(Collected data entries)
------------------------------------------------
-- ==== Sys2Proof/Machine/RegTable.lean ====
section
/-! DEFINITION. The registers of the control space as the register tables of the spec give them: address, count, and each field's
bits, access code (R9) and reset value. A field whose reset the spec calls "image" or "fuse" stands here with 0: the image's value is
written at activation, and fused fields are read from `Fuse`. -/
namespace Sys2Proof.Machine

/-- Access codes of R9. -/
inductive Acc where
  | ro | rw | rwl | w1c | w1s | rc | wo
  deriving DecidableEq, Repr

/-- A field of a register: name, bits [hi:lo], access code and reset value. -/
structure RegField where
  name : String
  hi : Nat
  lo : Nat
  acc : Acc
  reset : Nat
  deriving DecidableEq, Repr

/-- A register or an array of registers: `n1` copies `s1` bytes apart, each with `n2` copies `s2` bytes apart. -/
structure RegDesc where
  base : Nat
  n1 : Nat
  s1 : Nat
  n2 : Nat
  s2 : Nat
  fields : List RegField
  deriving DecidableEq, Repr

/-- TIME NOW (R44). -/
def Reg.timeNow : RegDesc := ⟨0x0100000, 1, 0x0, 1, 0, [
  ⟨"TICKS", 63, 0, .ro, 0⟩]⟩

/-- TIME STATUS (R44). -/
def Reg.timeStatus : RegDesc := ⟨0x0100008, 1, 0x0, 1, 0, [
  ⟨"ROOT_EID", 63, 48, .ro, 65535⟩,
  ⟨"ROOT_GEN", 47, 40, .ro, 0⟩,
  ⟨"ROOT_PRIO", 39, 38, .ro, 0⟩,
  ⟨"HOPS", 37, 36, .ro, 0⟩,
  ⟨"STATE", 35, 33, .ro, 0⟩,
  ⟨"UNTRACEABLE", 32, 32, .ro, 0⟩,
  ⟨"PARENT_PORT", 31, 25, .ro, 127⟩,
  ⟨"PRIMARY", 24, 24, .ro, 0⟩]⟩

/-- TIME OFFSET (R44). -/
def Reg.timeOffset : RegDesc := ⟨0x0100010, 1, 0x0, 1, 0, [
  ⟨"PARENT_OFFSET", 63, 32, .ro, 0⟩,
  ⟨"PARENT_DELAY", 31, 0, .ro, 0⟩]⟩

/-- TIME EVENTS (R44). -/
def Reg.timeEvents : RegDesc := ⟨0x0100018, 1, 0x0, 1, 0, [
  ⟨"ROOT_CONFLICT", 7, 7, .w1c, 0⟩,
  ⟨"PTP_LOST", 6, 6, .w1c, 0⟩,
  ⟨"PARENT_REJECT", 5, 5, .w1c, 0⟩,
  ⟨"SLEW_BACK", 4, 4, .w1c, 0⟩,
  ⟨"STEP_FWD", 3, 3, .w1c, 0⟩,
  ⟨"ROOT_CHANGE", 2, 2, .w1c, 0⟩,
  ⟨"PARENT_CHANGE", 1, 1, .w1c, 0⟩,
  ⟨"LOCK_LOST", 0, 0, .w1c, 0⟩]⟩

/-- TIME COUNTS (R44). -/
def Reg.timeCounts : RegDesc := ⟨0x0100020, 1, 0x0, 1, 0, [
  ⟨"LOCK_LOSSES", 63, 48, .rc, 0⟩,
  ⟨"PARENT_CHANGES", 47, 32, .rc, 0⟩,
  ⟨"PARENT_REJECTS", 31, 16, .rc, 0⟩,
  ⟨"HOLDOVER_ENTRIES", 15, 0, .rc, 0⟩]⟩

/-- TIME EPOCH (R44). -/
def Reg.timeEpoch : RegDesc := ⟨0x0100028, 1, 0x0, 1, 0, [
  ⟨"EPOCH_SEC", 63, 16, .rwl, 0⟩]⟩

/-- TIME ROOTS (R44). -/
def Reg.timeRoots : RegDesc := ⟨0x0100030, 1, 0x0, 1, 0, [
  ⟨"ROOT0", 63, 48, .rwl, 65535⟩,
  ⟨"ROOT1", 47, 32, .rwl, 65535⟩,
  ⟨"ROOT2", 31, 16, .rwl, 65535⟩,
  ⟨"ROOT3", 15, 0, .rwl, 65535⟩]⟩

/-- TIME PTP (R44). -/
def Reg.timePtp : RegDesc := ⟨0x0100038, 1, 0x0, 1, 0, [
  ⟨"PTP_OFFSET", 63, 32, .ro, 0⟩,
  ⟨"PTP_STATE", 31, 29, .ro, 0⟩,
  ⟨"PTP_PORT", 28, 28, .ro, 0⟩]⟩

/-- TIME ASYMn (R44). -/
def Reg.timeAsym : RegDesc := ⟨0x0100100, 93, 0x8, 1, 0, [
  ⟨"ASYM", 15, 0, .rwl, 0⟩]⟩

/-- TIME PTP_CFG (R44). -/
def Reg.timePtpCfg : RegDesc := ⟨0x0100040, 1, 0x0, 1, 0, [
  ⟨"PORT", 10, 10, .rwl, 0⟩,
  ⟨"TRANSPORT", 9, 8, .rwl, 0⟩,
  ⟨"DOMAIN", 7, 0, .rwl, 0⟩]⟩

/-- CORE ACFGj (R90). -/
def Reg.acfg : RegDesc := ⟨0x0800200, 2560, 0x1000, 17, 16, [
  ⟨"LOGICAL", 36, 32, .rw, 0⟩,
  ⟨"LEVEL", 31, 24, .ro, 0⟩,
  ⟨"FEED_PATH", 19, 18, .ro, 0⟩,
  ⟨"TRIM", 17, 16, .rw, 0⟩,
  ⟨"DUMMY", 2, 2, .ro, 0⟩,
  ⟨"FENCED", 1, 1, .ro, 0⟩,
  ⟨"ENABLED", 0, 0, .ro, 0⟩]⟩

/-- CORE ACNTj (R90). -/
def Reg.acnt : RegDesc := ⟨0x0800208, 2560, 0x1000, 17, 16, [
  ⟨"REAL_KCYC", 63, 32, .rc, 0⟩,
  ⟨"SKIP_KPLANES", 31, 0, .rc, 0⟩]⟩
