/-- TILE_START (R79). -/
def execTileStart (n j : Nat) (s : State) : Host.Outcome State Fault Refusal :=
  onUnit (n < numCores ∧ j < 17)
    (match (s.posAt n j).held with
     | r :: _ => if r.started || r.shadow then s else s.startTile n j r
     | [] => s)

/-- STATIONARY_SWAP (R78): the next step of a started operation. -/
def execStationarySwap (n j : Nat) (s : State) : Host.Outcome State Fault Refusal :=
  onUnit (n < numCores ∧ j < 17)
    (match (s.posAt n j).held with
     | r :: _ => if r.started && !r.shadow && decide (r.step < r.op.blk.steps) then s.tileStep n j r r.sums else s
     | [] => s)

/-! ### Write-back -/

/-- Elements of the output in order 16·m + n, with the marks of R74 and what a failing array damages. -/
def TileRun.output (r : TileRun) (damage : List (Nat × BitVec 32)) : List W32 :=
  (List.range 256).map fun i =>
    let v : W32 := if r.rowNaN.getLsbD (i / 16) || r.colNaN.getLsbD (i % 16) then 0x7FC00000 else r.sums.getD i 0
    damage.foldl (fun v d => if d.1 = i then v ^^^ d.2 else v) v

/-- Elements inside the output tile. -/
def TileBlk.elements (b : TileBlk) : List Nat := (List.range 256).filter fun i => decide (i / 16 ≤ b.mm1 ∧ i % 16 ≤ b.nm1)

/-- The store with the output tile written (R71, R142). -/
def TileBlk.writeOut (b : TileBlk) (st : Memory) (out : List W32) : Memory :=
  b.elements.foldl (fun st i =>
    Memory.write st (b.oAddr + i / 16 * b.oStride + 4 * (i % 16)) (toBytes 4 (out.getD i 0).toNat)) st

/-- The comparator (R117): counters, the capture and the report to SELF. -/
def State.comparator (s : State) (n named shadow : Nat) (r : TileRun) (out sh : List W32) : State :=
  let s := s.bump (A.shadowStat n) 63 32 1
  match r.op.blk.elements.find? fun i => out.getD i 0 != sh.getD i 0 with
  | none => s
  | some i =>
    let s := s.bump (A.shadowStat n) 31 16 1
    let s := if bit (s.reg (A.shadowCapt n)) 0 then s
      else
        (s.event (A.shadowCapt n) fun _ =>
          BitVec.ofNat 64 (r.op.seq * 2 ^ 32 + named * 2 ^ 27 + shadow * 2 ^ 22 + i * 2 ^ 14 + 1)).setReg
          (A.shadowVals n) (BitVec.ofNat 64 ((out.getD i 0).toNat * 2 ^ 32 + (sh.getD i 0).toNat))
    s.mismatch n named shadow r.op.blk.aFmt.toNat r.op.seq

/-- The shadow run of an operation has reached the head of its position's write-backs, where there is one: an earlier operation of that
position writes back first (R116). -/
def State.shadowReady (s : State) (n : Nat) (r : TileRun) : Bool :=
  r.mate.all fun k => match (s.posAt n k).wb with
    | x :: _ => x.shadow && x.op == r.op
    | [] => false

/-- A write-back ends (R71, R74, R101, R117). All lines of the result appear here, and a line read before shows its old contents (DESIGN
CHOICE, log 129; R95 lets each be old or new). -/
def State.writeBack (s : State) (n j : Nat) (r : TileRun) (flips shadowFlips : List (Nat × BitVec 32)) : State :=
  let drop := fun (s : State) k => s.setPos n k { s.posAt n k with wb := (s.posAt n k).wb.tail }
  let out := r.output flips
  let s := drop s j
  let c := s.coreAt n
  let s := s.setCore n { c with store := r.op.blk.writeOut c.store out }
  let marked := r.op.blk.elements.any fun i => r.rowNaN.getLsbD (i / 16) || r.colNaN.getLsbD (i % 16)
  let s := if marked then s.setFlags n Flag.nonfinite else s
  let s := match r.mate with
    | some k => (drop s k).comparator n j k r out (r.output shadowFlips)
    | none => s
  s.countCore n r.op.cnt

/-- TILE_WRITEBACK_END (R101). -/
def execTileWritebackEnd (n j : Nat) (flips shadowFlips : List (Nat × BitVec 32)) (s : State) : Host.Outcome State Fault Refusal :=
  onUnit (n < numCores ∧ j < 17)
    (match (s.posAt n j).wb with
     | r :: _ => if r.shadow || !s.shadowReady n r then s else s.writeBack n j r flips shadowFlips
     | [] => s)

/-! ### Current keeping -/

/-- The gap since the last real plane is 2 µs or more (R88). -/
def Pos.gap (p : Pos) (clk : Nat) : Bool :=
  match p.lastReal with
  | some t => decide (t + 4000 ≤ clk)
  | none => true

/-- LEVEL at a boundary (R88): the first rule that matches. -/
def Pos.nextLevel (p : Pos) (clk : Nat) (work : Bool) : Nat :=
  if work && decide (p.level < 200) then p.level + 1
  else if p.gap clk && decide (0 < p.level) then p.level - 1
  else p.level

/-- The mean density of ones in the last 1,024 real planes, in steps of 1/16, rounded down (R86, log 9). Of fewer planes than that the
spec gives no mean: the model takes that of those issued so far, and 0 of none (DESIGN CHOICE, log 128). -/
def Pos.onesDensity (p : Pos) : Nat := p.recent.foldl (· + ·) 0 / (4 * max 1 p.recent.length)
------------------------------------------------
▸ What you should do: Give back exactly the lines above, from the line containing "BitVec.ofNat 64 (r.op.seq" through the line containing "s.countCore n r.op.cnt", with both end lines and nothing more.

▸ Output:
          BitVec.ofNat 64 (r.op.seq * 2 ^ 32 + named * 2 ^ 27 + shadow * 2 ^ 22 + i * 2 ^ 14 + 1)).setReg
          (A.shadowVals n) (BitVec.ofNat 64 ((out.getD i 0).toNat * 2 ^ 32 + (sh.getD i 0).toNat))
    s.mismatch n named shadow r.op.blk.aFmt.toNat r.op.seq

/-- The shadow run of an operation has reached the head of its position's write-backs, where there is one: an earlier operation of that
position writes back first (R116). -/
def State.shadowReady (s : State) (n : Nat) (r : TileRun) : Bool :=
  r.mate.all fun k => match (s.posAt n k).wb with
    | x :: _ => x.shadow && x.op == r.op
    | [] => false

/-- A write-back ends (R71, R74, R101, R117). All lines of the result appear here, and a line read before shows its old contents (DESIGN
CHOICE, log 129; R95 lets each be old or new). -/
def State.writeBack (s : State) (n j : Nat) (r : TileRun) (flips shadowFlips : List (Nat × BitVec 32)) : State :=
  let drop := fun (s : State) k => s.setPos n k { s.posAt n k with wb := (s.posAt n k).wb.tail }
  let out := r.output flips
  let s := drop s j
  let c := s.coreAt n
  let s := s.setCore n { c with store := r.op.blk.writeOut c.store out }
  let marked := r.op.blk.elements.any fun i => r.rowNaN.getLsbD (i / 16) || r.colNaN.getLsbD (i % 16)
  let s := if marked then s.setFlags n Flag.nonfinite else s
  let s := match r.mate with
    | some k => (drop s k).comparator n j k r out (r.output shadowFlips)
    | none => s
  s.countCore n r.op.cnt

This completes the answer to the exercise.